Collected data entries
#####

-- ==== Sys2Proof/Laws/PerInstr.lean ====
section
/-! SUPPORT. Statements about every instruction as syntax, one lemma for each constructor. -/

namespace Sys2Proof.Laws.OpcodeInPlace

/-- The encoder puts the command's opcode in bits 7:0 and 0 in bits 31:20 (30_encoding.md R70). -/
def Statement (i : Instr) : Prop := opField (encode i) = opcode i ∧ rsvField (encode i) = 0#12

theorem cmdw_op (b a d : BankField) (op : Byte) : opField (cmdw b a d op) = op ∧ rsvField (cmdw b a d op) = 0#12 := by
  constructor
  · apply BitVec.eq_of_getLsbD_eq
    intro i hi
    simp only [opField, cmdw, BitVec.getLsbD_extractLsb', BitVec.getLsbD_append, Nat.zero_add]
    simp [hi]
  · apply BitVec.eq_of_getLsbD_eq
    intro i hi
    simp only [rsvField, cmdw, BitVec.getLsbD_extractLsb', BitVec.getLsbD_append]
    rw [if_neg (by omega), if_neg (by omega), if_neg (by omega), if_neg (by omega)]
    simp

theorem fadd : Statement .fadd := cmdw_op _ _ _ _
theorem fmul : Statement .fmul := cmdw_op _ _ _ _
theorem fdiv : Statement .fdiv := cmdw_op _ _ _ _
theorem finv : Statement .finv := cmdw_op _ _ _ _
theorem fmulx : Statement .fmulx := cmdw_op _ _ _ _
theorem mmul (d a b : BankField) : Statement (.mmul d a b) := cmdw_op _ _ _ _
theorem minv (d a : BankField) : Statement (.minv d a) := cmdw_op _ _ _ _
theorem genmat (d : BankField) : Statement (.genmat d) := cmdw_op _ _ _ _
theorem encode : Statement .encode := cmdw_op _ _ _ _
theorem decode : Statement .decode := cmdw_op _ _ _ _

end Sys2Proof.Laws.OpcodeInPlace
end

#####

INSTRUCTIONS TO FOLLOW
With the line containing "theorem fadd : Statement" as the first and the last line of the records as the final one, print exactly the lines in that span.

TASK ANSWER
theorem fadd : Statement .fadd := cmdw_op _ _ _ _
theorem fmul : Statement .fmul := cmdw_op _ _ _ _
theorem fdiv : Statement .fdiv := cmdw_op _ _ _ _
theorem finv : Statement .finv := cmdw_op _ _ _ _
theorem fmulx : Statement .fmulx := cmdw_op _ _ _ _
theorem mmul (d a b : BankField) : Statement (.mmul d a b) := cmdw_op _ _ _ _
theorem minv (d a : BankField) : Statement (.minv d a) := cmdw_op _ _ _ _
theorem genmat (d : BankField) : Statement (.genmat d) := cmdw_op _ _ _ _
theorem encode : Statement .encode := cmdw_op _ _ _ _
theorem decode : Statement .decode := cmdw_op _ _ _ _

end Sys2Proof.Laws.OpcodeInPlace
end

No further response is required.